Here’s the thing: I wanted to love Switek’s blog. I really did. There are many informative posts, I admire and envy his depth and breadth of knowledge, and his devotion to scientific accuracy is quite laudable.

Here’s the problem: His concern for scientific accuracy was rarely expressed in a constructive light. Most of the time it was excessive griping about how movies and TV shows don’t portray dinosaurs quite as accurately as museums and the peer-reviewed literature, or bemoaning all the “inexcusable” mistakes the public at large was making about dinosaurs. At one point he even asked the media to “leave dinosaurs alone” because he couldn’t stand the inaccuracies.

But that’s like asking science fiction movies to “leave space alone” because they rarely get their astrophysics right. I don’t recall Neil DeGrasse Tyson stating that we should stop making space operas. And for all their inaccuracies, Star Wars and Star Trek somehow inspired a whole generation of scientists, engineers, and astronauts.

Wait, inaccurate movies inspiring people toward science and education?! No. Freaking. Way. Imagine that! Maybe there’s a glimmer of hope for Jurassic Park to keep inspiring kids to become paleontologists, even with its featherless Velociraptors and poisonous Dilophosaurs.
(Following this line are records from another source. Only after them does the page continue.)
-- ==== Sys2Proof/Machine/State.lean ====
section
/-! DEFINITION. The state of the block (10_state.md) as plain data, the reasons a step can stop, and the state after
reset (R35). -/

namespace Sys2Proof.Machine

/-- The byte storage of one internal space (R33): index and byte pairs, indices strictly rising, no entry equal to what
an unlisted index reads as (`emptyByte`, Machine/Ops.lean). -/
abbrev Memory := List Host.Cell

/-- The indexed byte spaces of R33. -/
inductive Space where
  /-- `RB_RX.mem` or `RB_TX.mem`. -/
  | ring (q : RingSel)
  /-- `RAW`. -/
  | raw
  deriving DecidableEq, Repr

/-- Why a step stops with a fault. The spec's block never traps or halts (R109); this is an access to which no rule gives
an effect. With the spec's own parameters only states outside the invariant of R27, which no run from reset reaches, raise
it. -/
inductive Fault where
  /-- A byte access at an index outside its space (R33). Raised by `Memory.load` and `Memory.store`. Safe: a
  stop where no rule gives an effect. Log entry 11. -/
  | noSuchIndex (space : Space) (index : Nat)
  deriving DecidableEq, Repr

/-- Why a step is refused. -/
inductive Refusal where
  /-- An instruction that has no meaning yet. Raised by no arm of `exec`: every instruction is modelled. Safe. -/
  | notModelled (mnemonic : String)
  /-- The parameters break a constraint of R9: "A configuration that breaks a constraint is refused by the model: it
  has no meaning". Raised by `configured`. Safe. Log entry 21. -/
  | invalidConfiguration
  deriving DecidableEq, Repr

/-- One ring instance (R17). Its slot count `N` is a parameter. -/
structure Ring where
  /-- `rb.mem[0..N−1]`. -/
  mem : Memory
  /-- `rb.head`, the read index. -/
  head : Nat
  /-- `rb.tail`, the write index. -/
  tail : Nat
  /-- `rb.ovf`, the overflow counter, a number below `2^CNT_W`. -/
  ovf : Nat
  deriving DecidableEq, Repr

/-- `fstate` (R20). The encoding 3, which no rule reaches, is left out (93_implementation_defined.md U14). -/
inductive FState where
  | idle
  | reading
  | parsing
  deriving DecidableEq, Repr

/-- The framer's state (R20 to R26). -/
structure Framer where
  fstate : FState
  /-- `raw[0..RAW_CAP−1]` (R21). -/
  raw : Memory
  /-- Bytes accepted into the current frame, and the index in `raw` of the next one (R21). -/
  cursor : BitVec 8
  /-- Message class (R21). -/
  cls : Byte
  /-- Message id (R21). -/
  id : Byte
  /-- Declared payload length (R21). -/
  plen : BitVec 16
  /-- Running checksum sums (R23). -/
  ckA : Byte
  ckB : Byte
  /-- Parse cursor: payload-relative offset of the next field group (R24). -/
  pcur : BitVec 8
  /-- R25. -/
  frameReady : Bool
  lastCkValid : Bool
  /-- R26, numbers below `2^CNT_W`. -/
  feCnt : Nat
  ckErrCnt : Nat
  deriving DecidableEq, Repr

/-- The connection state (R28). -/
structure Conn where
  connected : Bool
  wdArmed : Bool
  deriving DecidableEq, Repr

/-- The telemetry registers (R29): raw bit patterns. -/
structure Telemetry where
  lon : Data
  lat : Data
  alt : Data
  hasPosition : Bool
  fixStatus : Byte
  velN : Data
  velE : Data
  heading : Data
  deriving DecidableEq, Repr

/-- The conditions of R110 with the info each records. -/
inductive Condition where
  | sync1Mismatch (b : Byte)
  | sync2Mismatch (b : Byte)
  | oversize (plen : BitVec 16)
  | ckMismatch (cls id : Byte)
  | rxOverflow (b : Byte)
  | txOverflow (b : Byte)
  | unknownMessage (cls id : Byte)
  | disconnected
  | illegalCommand (port : Port) (word : Word)
  deriving DecidableEq, Repr

/-- An entry of the event history (R34). -/
inductive Event where
  /-- `ARM(ms)`, the arm request to the external timer. -/
  | arm (ms : Nat)
  /-- A raised condition. -/
  | cond (c : Condition)
  deriving DecidableEq, Repr

/-- The response `{ok, data}` of a command (R54). -/
structure Response where
  ok : Bool
  data : Data
  deriving DecidableEq, Repr

/-- A word on a port (R53, R55). -/
structure Command where
  port : Port
  word : Word
  deriving DecidableEq, Repr

/-- What can be applied to the block between two commands (R45, R124). -/
inductive Input where
  /-- A command of one agent. -/
  | cmd (c : Command)
  /-- `RESET`, with the commands applied together with it or in progress when it is asserted (R125). -/
  | reset (lost : List Command)
  deriving DecidableEq, Repr

/-- The whole state: the parts of R2, the history of R34, the configuration of R8, and the model's own picture of the
ports (log entries 1, 6, 8, 9). -/
structure State where
  params : Params
  /-- `RB_RX`. -/
  rx : Ring
  /-- `RB_TX`. -/
  tx : Ring
  /-- `FRAMER`. -/
  fr : Framer
  /-- `CONN`. -/
  conn : Conn
  /-- The registers `FIELD_DECODER` writes. -/
  tel : Telemetry
  /-- The event history, oldest first (R34). -/
  history : List Event
  /-- The response of the last command (R54); none where no command has been answered since reset. -/
  resp : Option Response
  /-- The port on which the command being run arrived (R55). -/
  port : Port
  /-- Commands and resets still to be applied, in the total order of R45. -/
  input : List Input
  deriving DecidableEq, Repr

/-- A ring after reset (R35), which is also its state after `CLEAR` (R126). -/
def Ring.empty : Ring where
  mem := []
  head := 0
  tail := 0
  ovf := 0

/-- The framer after reset (R35). -/
def Framer.reset : Framer where
  fstate := .idle
  raw := []
  cursor := 0
  cls := 0
  id := 0
  plen := 0
  ckA := 0
  ckB := 0
  pcur := 0
  frameReady := false
  lastCkValid := false
  feCnt := 0
  ckErrCnt := 0

/-- The connection state after reset (R35). -/
def Conn.reset : Conn where
  connected := false
  wdArmed := false

/-- The telemetry after reset (R35). -/
def Telemetry.reset : Telemetry where
  lon := 0
  lat := 0
  alt := 0
  hasPosition := false
  fixStatus := 0
  velN := 0
  velE := 0
  heading := 0

/-- The state after reset (R35) of a block built with parameters `p`. DESIGN CHOICE: no response, port `HOST` and an
empty input, which are the model's own (log entries 6, 8, 9). -/
def State.resetWith (p : Params) : State where
  params := p
  rx := .empty
  tx := .empty
  fr := .reset
  conn := .reset
  tel := .reset
  history := []
  resp := none
  port := .host
  input := []

/-- The state after reset of the block with the parameters of `Params.default` (log entry 2). -/
def State.reset : State := .resetWith .default

end Sys2Proof.Machine
end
Not that science isn’t important — of course it is! And I am not saying entertainers have license to throw accuracy to the wind — they should make an effort, most of the time. But entertainment has purposes besides educating people about all the minutiae of scientific accuracy. Sometimes you just get a better story by fudging a couple of details. And if it is somehow a flaw or a mistake, it’s not the end of the world (today’s date notwithstanding). It’s best to shrug it off and let it go, rather than hop onto a Smithsonian blog and sniffle at all those uneducated masses, as they make errors so tremendous and damaging, they’d be better off just leaving dinosaurs to the professionals.

I’ll listen gladly to other paleontologists, thank you, namely those who allow people to imagine and exercise a little artistic license.